One-Month Price Comparison
Image Source: Zacks Investment Research
Currently trading at $128.95, the stock rebounded 4.7% from its 52-week low of $123.12 on Aug 8. However, it still reflects a significant 25.4% discount from its 52-week high of $172.75.
In fact, UPS shares have plummeted more than 37% over the past two years. Additionally, this transportation company’s stock has slipped below its 50-day moving average, which is an important indicator for gauging market trends and momentum. Falling below this average suggests a bearish trend, often prompting caution to investors.
50-Day Moving Average
Image Source: Zacks Investment Research
Given the significant pullback in UPS shares currently, investors might be tempted to snap up the stock.
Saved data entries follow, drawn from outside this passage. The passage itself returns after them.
-- ==== Sys2Proof/Certificates/Slice0/Obligations.lean ====
section
/-! DEFINITION. The statements for the provers. Each docstring names the rules of spec/ that it formalises. -/

open Sys2Proof Sys2Proof.Machine

/-! ### The machine -/

/-- A step takes the command at the front of the queue and runs it on the state with the queue's rest (log 1). -/
def Obligations.StepRunsFrontCommand : Prop :=
  ∀ (c : Instr) (rest : List Instr) (s : State), step (s.withPending (c :: rest)) = exec c (s.withPending rest)

/-- With no command waiting, no grant half handed over and nothing owed by the last millitick, a step is one REFCLK period
(R185; log 2): the period count rises, and on reaching the divider in force a millitick occurs. At a millitick the count
returns to 0, the divider in force is taken afresh from the setting, every timer that runs counts one (R71, R177, R187), and
every pacing window is owed its start (R166; log 10). While RESET_N is low nothing happens (R206). -/
def Obligations.MillitickCountsEveryTimer : Prop :=
  ∀ s : State,
    (s.pending = [] → s.resetHeld = true → step s = .next s)
    ∧ (s.pending = [] → s.resetHeld = false → s.midGrant = false → s.anyDue = false → ∃ t, step s = .next t
        ∧ (s.timebase.periodCount + 1 < s.timebase.dividerInForce →
            t.timebase = ⟨s.timebase.periodCount + 1, s.timebase.dividerInForce⟩ ∧ s.ChangesOnly t [.timebase])
        ∧ (s.timebase.dividerInForce ≤ s.timebase.periodCount + 1 → exec .millitick s = .next t))
    ∧ (s.resetHeld = false → s.anyDue = false → ∃ t, exec .millitick s = .next t
        ∧ t.timebase = ⟨0, s.settings.timebaseDivider⟩
        ∧ (∀ p, t.port p = { s.port p with
              keepaliveTimer := (s.port p).keepaliveTimer.map (· - 1), refillTimer := (s.port p).refillTimer.map (· - 1) })
        ∧ (∀ p, t.noticePort p = { s.noticePort p with windowDue := true })
        ∧ (∀ x, t.entry x = (s.entry x).map (fun e =>
              if e.phase = .pending then { e with remaining := e.remaining - 1 } else e))
        ∧ t.transfers.expiryList = s.transfers.expiryList ∧ t.transfers.lastAllocated = s.transfers.lastAllocated
        ∧ (s.lease.holder = none → t.lease = s.lease)
        ∧ (s.lease.holder ≠ none → t.lease = ⟨s.lease.holder, s.lease.remaining - 1⟩)
        ∧ t.maintenance = { s.maintenance with sweepTimer := s.maintenance.sweepTimer.map (· - 1) }
        ∧ (s.grant ≠ none → t.grant = s.grant)
        ∧ s.ChangesOnly t [.timebase, .ports, .notices, .transfers, .lease, .maintenance, .arbiter])

/-- The state after RESET_N meets every law of Safety.lean (R10, R11, R14, R69, R93, R125, R173, R179). -/
def Obligations.ResetMeetsEveryLaw : Prop :=
  State.reset.DirectoryLaw ∧ State.reset.BoundsLaw ∧ State.reset.IdleLaw ∧ State.reset.ArbiterLaw
    ∧ State.reset.SessionLaw ∧ State.reset.JobsLaw ∧ State.reset.QueuesLaw ∧ State.reset.SettingsLaw

/-- R206 with the reset values of R14, R23, R53, R70, R115, R142, R172, R173, R179, R185 and R200: what RESET_N leaves,
from every state; and the rising edge of RESET_N, which lets the part run and changes nothing else but what the
arbiter then grants. That the reset state is the low level, not yet released, is log 21. -/
def Obligations.ResetTakesEffect : Prop :=
  (∀ s : State, ∃ t, exec .resetN s = .next t
    ∧ t.resetHeld = true ∧ t.ready = false ∧ t.faultPin = false ∧ t.grant = none
    ∧ t.lastGranted = .transferController ∧ (∀ i, t.slot i = .undefined) ∧ (∀ p, t.owned p = 0)
    ∧ t.directory.orphanTotal = 0 ∧ t.directory.defectiveCount = 0
    ∧ (∀ d, t.domain d = {
        policy := {
          enabled := false, claimPolicy := .openToAll, memberSet := ⟨true, true, true, true⟩,
          preemptSet := ⟨false, false, false, false⟩, pinSet := ⟨false, false, false, false⟩, autoClaim := false,
          leaseLimit := 4, cap := 16384, orphanAction := .hold, standby := .p0 },
        count := 0, orphans := 0 })
    ∧ t.settings = {
        hashSeed := 0, timebaseDivider := 100000, sweepInterval := 1000, transferTimeout := 50, creditCapacity := 64,
        refillAmount := 8, refillInterval := 1, quota := ⟨4096, 4096, 4096, 4096⟩ }
    ∧ (∀ i, t.entry i = none) ∧ t.transfers.expiryList = [] ∧ t.transfers.lastAllocated = 31
    ∧ t.maintenance.queue = [⟨0, .clear, none, 0, ⟨0, 0, 0, 0, 0⟩⟩] ∧ t.maintenance.history = []
    ∧ t.maintenance.nextId = 1 ∧ t.maintenance.sweepTimer = some 1000
    ∧ (∀ p, (t.port p).link = .down ∧ (t.port p).session = .offline ∧ (t.port p).requestQueue = []
        ∧ (t.port p).executor = .idle ∧ (t.port p).responseQueue = [] ∧ (t.port p).transmitter = none
        ∧ (t.port p).creditReturn = 0 ∧ (t.port p).overrun = false ∧ (t.port p).claimCredit = 0
        ∧ (t.port p).refillTimer = none ∧ (t.port p).keepaliveTimer = none ∧ (t.port p).keepaliveTimeout = 0
        ∧ (t.port p).pacingLimit = 0 ∧ (t.port p).subscriptions = ⟨false, false, false, false, false⟩)
    ∧ (∀ p, (t.noticePort p).queue = [] ∧ (t.noticePort p).lostCount = 0 ∧ (t.noticePort p).windowCount = 0
        ∧ (t.noticePort p).windowLimit = 0)
    ∧ t.lease = ⟨none, 0⟩ ∧ t.timebase = ⟨0, 100000⟩ ∧ (∀ c, t.counter c = 0) ∧ t.pending = s.pending)
  ∧ (∀ s : State, s.resetHeld = true → s.grant = none → ∃ t, exec .resetNRelease s = .next t
    ∧ t.resetHeld = false ∧ (s.withResetHeld false).Granted t)

/-! ### The arbiter -/

/-- R14: in a running part with no grant in progress, and at the end of every grant, the arbiter grants the first
waiting client that follows the last granted one in the circular order P0, P1, P2, P3, Maintenance Engine, Transfer
Controller, and records it; every other waiting client comes nearer in the order, and its distance is at most five. While
a grant is in progress the arbiter does nothing. After RESET_N the last granted client is the Transfer Controller. -/
def Obligations.ArbiterGrantsInCircularOrder : Prop :=
  (∀ s : State, s.resetHeld = false → s.grant = none → s.Granted s.arbitrate)
    ∧ (∀ s : State, s.resetHeld = false → (s.withGrant none).Granted s.endGrant)
    ∧ (∀ s : State, s.grant ≠ none → s.arbitrate = s)
    ∧ (∀ c d : Client, Client.distance c d ≤ 5)
    ∧ State.reset.lastGranted = .transferController

/-- R13, R14: a free directory never leaves a client waiting, and a grant in progress stays its client's, in every
step. That the choice falls inside the step is log 6, the model's inference. -/
def Obligations.StepKeepsArbiterLaw : Prop :=
  ∀ s t : State, s.ArbiterLaw → step s = .next t → t.ArbiterLaw

/-! ### Laws that every step keeps -/

/-- R1, R2, R7, R10, R11, R21, R69: every step keeps the directory's laws: the canonical form of the slots, every count
equal to what it counts, each binding in TRANSFER paired with one entry, each binding in its bucket, and no identifier in
two slots. -/
def Obligations.StepKeepsDirectoryLaw : Prop :=
  ∀ s t : State, s.DirectoryLaw → step s = .next t → t.DirectoryLaw

/-- R91, R95: every step keeps the canonical form of the slots, and every cursor in 0..2047. -/
def Obligations.StepKeepsStoreLaw : Prop :=
  ∀ s t : State, s.StoreLaw → step s = .next t → t.StoreLaw

/-- R10, R11, R39: owned_count never exceeds the quota, nor count[d] the cap, through any step. The quota part rests
on the reading of R74 in log 18, the model's inference. -/
def Obligations.StepKeepsBoundsLaw : Prop :=
  ∀ s t : State, s.BoundsLaw → step s = .next t → t.BoundsLaw

/-- R66, R101: idle stays within 0..15 and a PINNED binding has idle 0, through any step. -/
def Obligations.StepKeepsIdleLaw : Prop :=
  ∀ s t : State, s.StoreLaw → s.IdleLaw → step s = .next t → t.IdleLaw

/-- R93, R118, R130, R137, R173: a port is DRAINING exactly when one ORPHAN job for it is in the queue, an ONLINE
port has its link UP, a port that is not ONLINE holds nothing of a session, and the lease holder is ONLINE, through
any step. That an ONLINE port has its link UP rests on log 25, the model's inference, for an ATTACH executed with
its link DOWN. -/
def Obligations.StepKeepsSessionLaw : Prop :=
  ∀ s t : State, s.SessionLaw → step s = .next t → t.SessionLaw

/-- R92, R93, R99: the ids in the job queue differ, at most four jobs are not ORPHAN jobs, at most one SWEEP waits, and
the history holds at most eight records, through any step. -/
def Obligations.StepKeepsJobsLaw : Prop :=
  ∀ s t : State, s.SessionLaw → s.JobsLaw → step s = .next t → t.JobsLaw

/-- R120, R122, R125, R162, R163, R166: every queue keeps its bound, at most the youngest response place is RESERVED or
DISCARD, and the credit-return count is at most the places whose frame has not begun, through any step. -/
def Obligations.StepKeepsQueuesLaw : Prop :=
  ∀ s t : State, s.QueuesLaw → step s = .next t → t.QueuesLaw

/-- R179, R40: every setting stays in its range and no claim credit passes the capacity, through any step. -/
def Obligations.StepKeepsSettingsLaw : Prop :=
  ∀ s t : State, s.SettingsLaw → step s = .next t → t.SettingsLaw

/-- R3, R4: in one command that is no reset each slot changes only as the table of R3 gives; an OCCUPIED slot that stays
OCCUPIED keeps its binding's domain and key, and a FREE slot becomes OCCUPIED only by a new BOUND binding with touched yes
and idle 0 (R7). -/
def Obligations.SlotsChangeOnlyByTheTable : Prop :=
  ∀ (c : Instr) (s t : State), s.StoreLaw → c ≠ .resetN → exec c s = .next t → ∀ i, (s.slot i).MayBecome (t.slot i)

/-- R24, R206: READY falls only at RESET_N, and it rises only in the start-up clear's grant for bucket 2047. -/
def Obligations.ReadyChangesOnlyByClearAndReset : Prop :=
  ∀ (c : Instr) (s t : State), exec c s = .next t →
    (s.ready = true → t.ready = false → c = .resetN)
    ∧ (s.ready = false → t.ready = true → (∃ g, c = .startupClearBucket g)
        ∧ ∃ j rest, s.maintenance.queue = j :: rest ∧ j.id = 0 ∧ j.work = .clear ∧ 2047 ≤ j.cursor)

/-- R54, R179: a domain's writable fields change only by DOMAIN_SET and the settings only by the SETTING_SET rows, or by
RESET_N. -/
def Obligations.PolicyAndSettingsKeepTheirValues : Prop :=
  ∀ (c : Instr) (s t : State), exec c s = .next t → c ≠ .resetN →
    ((∀ p, c ≠ .domainSet p) → ∀ d, (t.domain d).policy = (s.domain d).policy)
    ∧ ((∀ p, c ≠ .settingSetHashSeed p ∧ c ≠ .settingSetTimebaseDivider p ∧ c ≠ .settingSetSweepInterval p
          ∧ c ≠ .settingSetTransferTimeout p ∧ c ≠ .settingSetCreditCapacity p ∧ c ≠ .settingSetRefillAmount p
          ∧ c ≠ .settingSetRefillInterval p ∧ c ≠ .settingSetQuota p) → t.settings = s.settings)

/-- R173: the lease gains a holder only by that port's LEASE_TAKE finding it FREE, executed while the port is ONLINE. -/
def Obligations.LeaseIsTakenOnlyFree : Prop :=
  ∀ (c : Instr) (s t : State) (p : Port), exec c s = .next t → t.lease.holder = some p → s.lease.holder ≠ some p →
    c = .leaseTake p ∧ s.lease.holder = none ∧ (s.port p).session = .online

/-! ### Identifiers, frames and codes -/

/-- R1, R2: the bucket of an identifier by the formula of R2, in range, and its eight slots 8b to 8b + 7; the second
form of the formula is note 2's. -/
def Obligations.BucketFormula : Prop :=
  ∀ (d : DomainId) (k : Key) (seed : Nat),
    bucketIndex d k seed = (k.toNat % 2039 + 4099 * d.val + 257 * seed) % 2048
      ∧ bucketIndex d k seed = (k.toNat % 2039 + 3 * d.val + 257 * seed) % 2048
      ∧ ∀ i, i ∈ bucketSlots (bucketIndex d k seed) ↔
          8 * bucketIndex d k seed ≤ i ∧ i ≤ 8 * bucketIndex d k seed + 7 ∧ i < 16384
But is this the right time to buy UPS? Let’s find out.
Lackluster Q2 & Bearish Guidance
On Jul 23, UPS shares took a severe beating, declining in double digits following lower-than-expected second-quarter 2024 revenues and earnings per share. Weak freight demand and soft pricing led to the dismal show.
Quarterly earnings of $1.79 per share missed the Zacks Consensus Estimate of $1.98 and declined 29.5% year over year. Revenues of $21.82 billion fell short of the Zacks Consensus Estimate of $22.31 billion and decreased 1.1% year over year.
Geopolitical uncertainty and high inflation continue to hurt consumer sentiment and growth expectations, particularly in Asia and Europe. The weak demand scenario due to the economic slowdown has also resulted in a decline in the volume of packages shipped. With shipping volumes likely to remain weak, UPS cut its revenue outlook for the current year.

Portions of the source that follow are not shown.